Nadeshiko acordou sentindo-se extremamente exausta embora já fosse de manhã. Ela sentia dor de cabeça, e não queria realmente se levantar, mas não podia enrolar por muito mais tempo. Ela foi abrindo os olhos devagar, piscou várias vezes até se acostumar com a claridade, e percebeu que não estava no quarto dela, embora aquele lugar fosse estranhamente familiar. Ela foi tentando se lembrar que lugar era aquele, até que viu uma capa de Guardião azul pendurada em um cabide próximo à cômoda, na qual repousava um Shugo Tama com o desenho de uma coroa, bem ao lado do Shugo Tama de Temari. Nadeshiko reconheceu aquele quarto como pertencendo à Hotori Tadase, e foi tentando se lembrar por que raios ela estava no quarto do Rei, até que, ao se levantar alguns centímetros, ela se deu conta de que o próprio Tadase estava dormindo ali, bem ao lado dela, com o rosto a pouquíssimos milímetros do seu.


Nadeshiko levou um susto e se sentou na cama com incrível velocidade. Por sorte o choque foi tão grande que ela não havia gritado, ou teria acordado o garoto. Ela olhou melhor para Tadase, e reparou que ele passava um dos braços em volta de seu abdômen, abraçando-a, enquanto que o outro estava apoiado no travesseiro. Ela retirou o braço do garoto que a envolvia de si mesma, com extremo cuidado para não acordá-lo. Quando chegou as cobertas pro canto, viu que ela adormecera numa posição estranha, com suas pernas um tanto embaralhadas nas dele, fazendo com que sua saia levantasse um pouco. Nadeshiko corou, mas ficou feliz que Tadase ainda estivesse adormecido, pra não ver essa cena. Ela ainda tentava se lembrar por que cargas d`agua havia dormido no quarto de Tadase, e por que ainda estava usando o uniforme escolar, quando as lembraças do dia anterior vieram á tona.

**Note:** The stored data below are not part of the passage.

-- ==== Sys2Proof/Laws/Commands.lean ====
section
/-! SUPPORT. What the first steps of the host commands come to: acceptance, and the mode bootstrap of `WRITE` and
`READ` in the two cases that matter to it. -/

namespace Sys2Proof.Machine

/-- An idle engine accepts the command (R68). -/
theorem accept_idle {cmd : Byte} {len tmo : Word} {v : Bool} {run : State → State} {s : State} (h : s.busy = false) :
    accept cmd len tmo v run s = run (latch cmd len tmo v s) := by simp [accept, h]

/-- A busy engine does not (R68). -/
theorem accept_busy {cmd : Byte} {len tmo : Word} {v : Bool} {run : State → State} {s : State} (h : s.busy = true) :
    accept cmd len tmo v run s = s := by simp [accept, h]

/-- The bootstrap of `WRITE` leaves a `Receiver` a `Receiver` (R201). -/
theorem bootSender_receiver {s : State} (h : s.mode = .receiver) : bootSender s = setMode .receiver s := by
  simp only [bootSender, h]; rfl

/-- After the bootstrap of `WRITE` an engine that was no `Receiver` is a `Sender` (R201). -/
theorem bootSender_other {s : State} (h : s.mode ≠ .receiver) : bootSender s = setMode .sender s := by
  unfold bootSender
  cases hm : s.mode
  · rfl
  · rfl
  · exact absurd hm h

/-- The bootstrap of `READ` leaves a `Sender` a `Sender` (R201). -/
theorem bootReceiver_sender {s : State} (h : s.mode = .sender) : bootReceiver s = setMode .sender s := by
  simp only [bootReceiver, h]; rfl

/-- After the bootstrap of `READ` an engine that was no `Sender` is a `Receiver` (R201). -/
theorem bootReceiver_other {s : State} (h : s.mode ≠ .sender) : bootReceiver s = setMode .receiver s := by
  unfold bootReceiver
  cases hm : s.mode
  · rfl
  · exact absurd hm h
  · rfl

/-- `WRITE` without a buffer (R137 step 1). -/
theorem startWrite_nobuf {s : State} (h : s.bufv = false) : startWrite s = raiseError .incorrectParameter s := by
  simp [startWrite, h]

/-- `WRITE` of a `Receiver` under `Manual` (R137 step 4, R202). -/
theorem startWrite_mismatch {s : State} (h : s.bufv = true) (hm : s.mode = .receiver) (hp : s.policy = .manual) :
    startWrite s = raiseError .incorrectMode (setOff 0 (resetExchange s)) := by
  simp [startWrite, h, bootSender_receiver hm, hp]

/-- `WRITE` of a `Receiver` under `Auto` waits (R137 step 4, R204). -/
theorem startWrite_wait {s : State} (h : s.bufv = true) (hm : s.mode = .receiver) (hp : s.policy = .auto) :
    startWrite s = setPhase (.recv (.wait .sender)) (setOff 0 (resetExchange s)) := by
  simp [startWrite, h, bootSender_receiver hm, hp]

/-- `WRITE` of an engine that is no `Receiver` sends at once (R137 steps 3 to 5). -/
theorem startWrite_send {s : State} (h : s.bufv = true) (hm : s.mode ≠ .receiver) :
    startWrite s = sendMessage (setOff 0 (resetExchange (setMode .sender s))) := by
  simp [startWrite, h, bootSender_other hm]

/-- Step 5 of `WRITE` for a message of at most `MTU` bytes (R138). -/
theorem sendMessage_short {s : State} (h : s.len.toNat ≤ s.mtu.toNat) :
    sendMessage s = sendThen (fun s => complete statusOk s.len (setOff s.len (setSeq 1 s)))
      (encData 1 (messageBytes s 0 s.len.toNat) s) := if_pos h

/-- Step 5 of `WRITE` for a longer message, up to the `ACK` of `SEQ_BEGIN` (R139). -/
theorem sendMessage_long {s : State} (h : s.mtu.toNat < s.len.toNat) :
    sendMessage s = sendThen (setPhase .segment) (encCtrl ftSeqBegin s) := if_neg (Nat.not_le.mpr h)

/-- A turn of the segment loop while the message is not out (R139, R141). -/
theorem sendSegment_more {s : State} (h : s.off.toNat < s.len.toNat) :
    sendSegment s = sendThen (fun t => setOff (s.off + BitVec.ofNat 32 (chunkLen s)) (setSeq (nextSeq s) t))
      (encData (nextSeq s) (messageBytes s s.off.toNat (chunkLen s)) s) := if_pos h

/-- The end of the segment loop (R139). -/
theorem sendSegment_last {s : State} (h : s.len.toNat ≤ s.off.toNat) :
    sendSegment s = sendThen (fun s => complete statusOk s.len s) (encCtrl ftSeqEnd s) := if_neg (Nat.not_lt.mpr h)

/-- The cursor after a segment does not wrap (R139). -/
theorem off_advance (s : State) (h : s.off.toNat < s.len.toNat) :
    (s.off + BitVec.ofNat 32 (chunkLen s)).toNat = s.off.toNat + min s.mtu.toNat (s.len.toNat - s.off.toNat) := by
  have := s.len.isLt
  rw [BitVec.toNat_add, BitVec.toNat_ofNat, chunkLen]
  omega

/-- `READ` without a buffer (R161 step 1). -/
theorem startRead_nobuf {s : State} (h : s.bufv = false) : startRead s = raiseError .incorrectParameter s := by
  simp [startRead, h]

/-- `READ` of a `Sender` under `Manual` (R161 step 4, R202). -/
theorem startRead_mismatch {s : State} (h : s.bufv = true) (hm : s.mode = .sender) (hp : s.policy = .manual) :
    startRead s = raiseError .incorrectMode (resetExchange s) := by
  simp [startRead, h, bootReceiver_sender hm, hp]

/-- `READ` of a `Sender` under `Auto` waits (R161 step 4, R203). -/
theorem startRead_wait {s : State} (h : s.bufv = true) (hm : s.mode = .sender) (hp : s.policy = .auto) :
    startRead s = setPhase (.recv (.wait .receiver)) (resetExchange s) := by
  simp [startRead, h, bootReceiver_sender hm, hp]

/-- `READ` of an engine that is no `Sender` enters its message loop (R161 steps 3 to 5). -/
theorem startRead_listen {s : State} (h : s.bufv = true) (hm : s.mode ≠ .sender) :
    startRead s = setPhase (.recv .msg) (resetExchange (setMode .receiver s)) := by
  simp [startRead, h, bootReceiver_other hm]

end Sys2Proof.Machine
end

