/-- Settles O29: five attempts of two calls. -/
theorem retransmissionsAreIdentical : Obligations.RetransmissionsAreIdentical := by
  intro s t ends
  have calls := (arqCalls_of_eq 0 rfl rfl rfl : ArqCalls 0 s (setAttempt 0 s)).trans
    (arqCalls_retryLoop nAttempts (setAttempt 0 s))
  have result : runResult (sendArq s) = t := by
    obtain went | ended := ends
    · rw [went]; rfl
    · rw [ended]; rfl
  rw [← sendArq, result] at calls
  obtain ⟨txf, -, new, added, few, all⟩ := calls
  exact ⟨txf, new, added, few, fun c hc => by cases c <;> exact all _ hc⟩

/-! ### What has been handed over -/

/-- A frame handed over whole is the newest. -/
theorem sentFrames_afterTx {s : State} (l : Word) (whole : txOutcome s = .txOk (txfLen s)) :
    sentFrames (afterTx l s) = sentFrames s ++ [s.txf] := by
  simp [sentFrames, whole, sentFrame, txfLen]

theorem sentFrames_afterRx (l : Word) (s : State) : sentFrames (afterRx l s) = sentFrames s := by
  rw [sentFrames, afterRx_trace, List.filterMap_cons_none rfl, sentFrames]

/-! ### An attempt whose answers are known -/

/-- The next answer to a `TxCall`, when the state lists one. -/
theorem txAnswer_listed {s : State} {a : TxAnswer} {q : List TxAnswer} (txq : s.txq = a :: q) : txAnswer s = a := by
  simp [txAnswer, txq]

/-- The next answer to an `RxCall`, when the state lists one. -/
theorem rxAnswer_listed {s : State} {b : RxAnswer} {r : List RxAnswer} (rxq : s.rxq = b :: r) : rxAnswer s = b := by
  simp [rxAnswer, rxq]

/-- R8: an answer of at least the frame's length hands it over whole. -/
theorem txOutcome_whole {s : State} {k : Nat} (answer : (txAnswer s).outcome = .txOk k) (enough : txfLen s ≤ k) :
    txOutcome s = .txOk (txfLen s) := by
  rw [txOutcome, answer, lawfulTx, Nat.min_eq_right enough]

/-- What `n` attempts that used up the answers before `q` and `r` have made of `s`, the frame being handed over in each. -/
structure Tried (n : Nat) (q : List TxAnswer) (r : List RxAnswer) (s t : State) : Prop where
  moved : Transported s t
  attempt : t.attempt.toNat = s.attempt.toNat + n
  txq : t.txq = q
  rxq : t.rxq = r
  sent : sentFrames t = sentFrames s ++ List.replicate n s.txf

theorem Tried.trans {m n : Nat} {q q' : List TxAnswer} {r r' : List RxAnswer} {s t u : State} (h : Tried m q r s t)
    (k : Tried n q' r' t u) : Tried (m + n) q' r' s u where
  moved := h.moved.trans k.moved
  attempt := by rw [k.attempt, h.attempt, Nat.add_assoc]
  txq := k.txq
  rxq := k.rxq
  sent := by rw [k.sent, h.sent, h.moved.txf, List.append_assoc, List.replicate_append_replicate]

/-- R132: with no deadline, a frame the next answer hands over. -/
theorem xmitOnce_whole {s : State} {a : TxAnswer} {q : List TxAnswer} (infinite : s.tmo = tInf) (txq : s.txq = a :: q)
    (whole : ∃ k, txfLen s ≤ k ∧ a.outcome = .txOk k) : ∃ t, xmitOnce tSub s = .cont true t ∧ t.tmo = s.tmo ∧
      t.mtu = s.mtu ∧ t.txq = q ∧ t.rxq = s.rxq ∧ sentFrames t = sentFrames s ++ [s.txf] := by
  obtain ⟨k, enough, outcome⟩ := whole
  have sends : txOutcome s = .txOk (txfLen s) :=
    txOutcome_whole ((congrArg _ (txAnswer_listed txq)).trans outcome) enough
  refine ⟨afterTx (bound tSub s) s, ?_, rfl, rfl, congrArg List.tail txq, rfl, sentFrames_afterTx _ sends⟩
  rw [xmitOnce_of_live tSub (expired_of_infinite infinite), sends, decide_eq_true rfl]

Nadeshiko sentiu uma súbita vontade de chorar, mas conseguiu reprimir as lágrimas a tempo, não queria acabar criando uma cena, menos ainda que o Rei acordasse por causa do seu choro. Ela se levantou, foi até o banheiro, lavou o rosto e se penteou. Nadeshiko lembrava que, no dia anterior, seu uniforme havia sido parcialmente retirado, mas agora ele estava como antes, exceto pela capa de Guardiã que ela não estava usando, e se perguntara se fora Tadase quem o colocou de volta. Também lembrava vagamente de ter acordado no meio da madrugada e ter conversado com Tadase, mas não se lembrava exatamente sobre o quê. Quando voltou pro quarto, Temari já estava acordada e fora do seu ovo. Nadeshiko saiu do quarto do Rei em silêncio, e Temari a seguiu.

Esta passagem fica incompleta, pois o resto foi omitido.